Calculating Work for Permanent Magnet Fields

[pomekrank]

Hi,

I would like to evaluate the required work to create a 1 T field with a permanent magnet. I saw a few formulas on the internet, but I don't know how to use them correctly. The main one are
B={{\mu }_{0}}\left( H+M \right)
{{W}_{mag}}=\frac{{{B}^{2}}}{2{{\mu }_{0}}}Vol
Let's say I know all the properties of the magnet (remanence, volume, density, etc.) and also the magnetization as a function of B and the temperature. If I use the 2nd formula to compute, the magnitude of the work is about 10 J, which is insanely low.
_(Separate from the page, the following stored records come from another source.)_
-- ==== Sys2Proof/Machine/Core.lean ====
section
/-! DEFINITION. The machine as the host takes it. -/

def Sys2Proof.core : Host.Core :=
  { State := Sys2Proof.Machine.State, Fault := Sys2Proof.Machine.Fault, Refusal := Sys2Proof.Machine.Refusal,
    step := Sys2Proof.Machine.step, reset := Sys2Proof.Machine.State.reset }
end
How do you proceed to evaluate this work correctly ?

Thank you

 

[mfb]

If I use the 2nd formula to compute, the magnitude of the work is about 10 J, which is insanely low.

There is not much energy in small magnets, 10 J doesn't sound so wrong (you did not give the volume).

 

[pomekrank]

This magnet is used for magnetic refrigeration where a magnetocaloric material is heated up to produce cold. However, a 1T field produces about ΔT = 2.5 K, which means the energy for enthalpy change is about Q = m*cp*ΔT = (0.25kg)(240 J/kg-K)(2.5) = 250 J. So it makes no sense that I can have 250J of energy from a 10J field... Yes I didn't take into account the efficiencies and all losses, but the order of magnitude is just way to much.

 

[mfb]

A permanent magnet is permanent - it doesn't lose or gain energy in the process.

What did you use as volume and where does the cp value come from?

 

[pomekrank]

I got to say that I don't understand the physics of the process too well. If you put gadolinium in the field, the temperature increases. But where does that energy come from and how do you evaluate it ? I mean, it's not restore to the magnet when the sample is taken away of the field since the heat is loss in the environment...
Also, I find tricky that never the physical properties of the magnet be considerated in the equation (somehow the alloy should influence the results).
To answer your question, I use the size of the minimum possible size of sample as the volume (vol = m/ρ=200g/7900kg/m3=2.5 e-5 m3) and cp is the typical value at 293K and 1 T (see attach for the curve).

 

[mfb]

The magnetic dipoles inside get oriented along the external field, so they lose some energy that gets released as heat. Breaking this order needs energy again, which cools the material.
Doing that at 300 K doesn't sound interesting, as there are better cooling methods available at that temperature.

 

[pomekrank]

Let's make it sample and reformulate the problem. I put a sample of material into a 1T magnetic field. The polarization of the sample thus change, so what is the energy transfert from the permanent magnet to the material ? I mean, how much energy is absorbed ?

 

[mfb]

Why do you expect an energy transfer from/to the permanent magnet? Its field is just there and does not change (significantly) if you move your material around.

 

[pomekrank]

Ok but how is it possible that in case of magnetocaloric material the temperature increases if no energy is added to the system (system = sample) ? You wrote about dipole reorientation, but doesn't it need energy to change orientation ?

 

[mfb]

You wrote about dipole reorientation, but doesn't it need energy to change orientation ?

It needs energy or releases it, depending on the direction of change. That's also the energy source.

 

[pomekrank]

and how do you quantify it ?

 

[mfb]

Like that
I guess it is possible to model it with quantum mechanics, but I wouldn't expect an easy way to predict the size of the effect for arbitrary materials.